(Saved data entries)
*** Block opens ***

theorem withChannelCursor_of_ge {off : Nat} {f : Len → Result} (hs : 1 ≤ s.par.stride) (h : s.par.cRx ≤ off) :
    withChannelCursor (rxAddr s.par off) s f =
      .next { s with flt := .cursorInvalid, fltInfo := rxAddr s.par off } := by
  have hnone : rxOff s.par (rxAddr s.par off) = none :=
    rxOff_none fun c hc heq => by have := rxAddr_inj hs heq; omega
  simp only [withChannelCursor, hnone, raise_eq]

/-! ## The steps of TXSEND, D2 and D4 -/

/-- Reading an element nothing has written takes the fault UninitRead (rule R68). -/
theorem memRead_unwritten {a : Nat} {f : Byte → Result} (ha : isElement s.par a = true) (hv : s.mem.read a = none) :
    memRead a s f = .next { s with flt := .uninitRead, fltInfo := a } := by
  simp [memRead, ha, hv]

/-- Settles O26: the read of an element with a value, of one without, and the hold. -/
theorem txsendSendsTheNextByte : Obligations.TxsendSendsTheNextByte := by
  intro s hf hlen
  refine ⟨fun hact hlt hwin => ?_, fun h => execTxsend_hold hf h⟩
  have hel : isElement s.par (txAddr s.par s.txSent.toNat) = true := isElement_txAddr (hlt.trans_le hlen)
  have hrun : exec .txsend s = memRead (txAddr s.par s.txSent.toNat) s
      (fun v => .next (emitWireOut v { s with txSent := len (s.txSent.toNat + 1) })) :=
    stepWhen_enabled hf ((canSend_iff s).2 ⟨hact, hlt, hwin⟩)
  rw [hrun]
  refine ⟨fun v hv => ⟨len (s.txSent.toNat + 1), len_toNat ?_, ?_⟩, fun hnone => memRead_unwritten hel hnone⟩
  · have := s.txLen.isLt; omega
  · rw [memRead_value hel hv]; rfl

/-- Settles O33: the write cursor's address gives it back where it is an offset of the buffer. -/
theorem phaseD2TakesTheSnapshot : Obligations.PhaseD2TakesTheSnapshot := by
  intro s hp hf hph
  obtain ⟨-, -, -, -, hs, -⟩ := (paramsOk_iff _).1 hp
  have hseq : exec .seq s = phaseD2 s := (execSeq_noFault hf).trans (by simp only [seqPhase, hph])
  rw [hseq, phaseD2]
  refine ⟨fun hlt => ?_, fun hge => withChannelCursor_of_ge hs hge⟩
  rw [withChannelCursor_rxAddr hs hlt, len_toNat_self]

/-- Settles O35: inside the run by what the element holds, at its end by where the run ends. -/
theorem phaseD4CopiesOrCloses : Obligations.PhaseD4CopiesOrCloses := by
  intro s hp hf hph hend
  obtain ⟨-, -, hpos, hcRx, hs, -⟩ := (paramsOk_iff _).1 hp
  have hseq : exec .seq s = phaseD4 s := (execSeq_noFault hf).trans (by simp only [seqPhase, hph])
  have hel : s.dptr.toNat < s.dend.toNat → isElement s.par (rxAddr s.par s.dptr.toNat) = true :=
    fun hlt => isElement_rxAddr hs (hlt.trans_le hend)
  rw [hseq, phaseD4]
  refine ⟨fun v hlt hcnt hv => ⟨len (s.dptr.toNat + 1), len (s.dcnt.toNat + 1), len_toNat (by omega), len_toNat (by omega), ?_⟩,
    fun hlt hnone => ?_, fun hge he hsnap => ?_, fun hge he hsnap => ?_, fun hge hne => ?_⟩
  · rw [if_pos hlt, memRead_value (hel hlt) hv]; rfl
  · rw [if_pos hlt, memRead_unwritten (hel hlt) hnone]
  · rw [if_neg (by omega), if_pos he, withCursor_of_lt hsnap, len_toNat_self]; rfl
  · rw [if_neg (by omega), if_pos he, withCursor_of_ge hsnap]
  · rw [if_neg (by omega), if_neg hne, withCursor_of_lt (by omega)]; rfl

end Sys2Proof.Machine
end

section
/-! SUPPORT. From a state that meets the invariants and has no fault recorded no step stops with a fault, and from a configured one
none records any. -/

namespace Sys2Proof.Machine

variable {s t : State} {k : Result} {r : Fault}

/-! ## The shared operations -/

theorem stepWhen_ne_fault {en : Bool} (hf : s.flt = .noFault) (hk : en = true → k ≠ .fault r) :
    stepWhen en s k ≠ .fault r := by
  cases en with
  | true => rw [stepWhen_enabled hf rfl]; exact hk rfl
  | false => rw [stepWhen_hold hf rfl]; nofun

theorem accept_ne_fault (hf : s.flt = .noFault) (hk : k ≠ .fault r) : accept s k ≠ .fault r :=
  stepWhen_ne_fault hf fun _ => hk

theorem requireCfg_ne_fault {opc : Nat} (hk : k ≠ .fault r) : requireCfg opc s k ≠ .fault r := by
  unfold requireCfg
  split
  · exact hk
  · nofun

theorem memRead_ne_fault {a : Nat} {f : Byte → Result} (ha : isElement s.par a = true) (hf : ∀ v, f v ≠ .fault r) :
    memRead a s f ≠ .fault r := by
  cases hv : s.mem.read a with
  | some v => rw [memRead_value ha hv]; exact hf v
  | none => rw [memRead_unwritten ha hv]; nofun

theorem withCursor_ne_fault {v : Nat} {f : Len → Result} (hf : ∀ c, f c ≠ .fault r) : withCursor v s f ≠ .fault r := by
  rcases Nat.lt_or_ge v s.par.cRx with hlt | hge
  · rw [withCursor_of_lt hlt]; exact hf _
  · rw [withCursor_of_ge hge]; nofun

theorem withChannelCursor_ne_fault {a : Nat} {f : Len → Result} (hf : ∀ c, f c ≠ .fault r) :
    withChannelCursor a s f ≠ .fault r := by
  unfold withChannelCursor
  split
  · exact withCursor_ne_fault hf
  · nofun

/-! ## The sequencer's phases -/

theorem phaseS1_ne_fault : phaseS1 s ≠ .fault r := by
  unfold phaseS1
  split
  · nofun
  split
  · nofun
  split <;> nofun

/-- At S2 and S6 the payload latched has the latched length and fits the buffer. -/
theorem Inv.copyPayload_ne_fault (hi : Inv s) {off : Nat} {f : State → Result} (hoff : s.storesAt off)
    (hf : ∀ u, f u ≠ .fault r) : copyPayload off s f ≠ .fault r := by
  have hl : s.opBytes.length = s.opN.toNat := hi.submit.payload (by rcases hoff with ⟨hph, -⟩ | ⟨hph, -⟩ <;> rw [hph] <;> rfl)
  rw [copyPayload_fits hl (hi.storesAt_fits hoff)]
  exact hf _

theorem phaseS5_ne_fault : phaseS5 s ≠ .fault r := by
  unfold phaseS5
  split <;> nofun

theorem phaseD1_ne_fault : phaseD1 s ≠ .fault r := by
  unfold phaseD1
  split
  · nofun
  split
  · exact withCursor_ne_fault nofun
  · nofun

theorem phaseD3_ne_fault : phaseD3 s ≠ .fault r := by
  unfold phaseD3
  split
  · nofun
  split <;> nofun

/-- At D4 the element the run copies next lies in the buffer. -/
theorem phaseD4_ne_fault (hi : Inv s) (hph : s.ph = .d4) : phaseD4 s ≠ .fault r := by
  obtain ⟨-, -, -, -, hs, -⟩ := (paramsOk_iff _).1 hi.params
  have hsnap := hi.rx.snapBound (.inr hph)
  have hend : s.dend.toNat ≤ s.par.cRx := by rcases hi.rx.runEnd hph with he | he <;> rw [he]; omega
  unfold phaseD4
  split
  · exact memRead_ne_fault (isElement_rxAddr hs (by omega)) nofun
  split
  · exact withCursor_ne_fault nofun
  · exact withCursor_ne_fault nofun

*** Block closes ***

→ **PROBLEM REQUIREMENTS**
Restate exactly the records above from their first line through the line that holds "have hnone : rxOff", please, including both and leaving out all others.

→ **EXPECTED OUTPUT**
theorem withChannelCursor_of_ge {off : Nat} {f : Len → Result} (hs : 1 ≤ s.par.stride) (h : s.par.cRx ≤ off) :
    withChannelCursor (rxAddr s.par off) s f =
      .next { s with flt := .cursorInvalid, fltInfo := rxAddr s.par off } := by
  have hnone : rxOff s.par (rxAddr s.par off) = none :=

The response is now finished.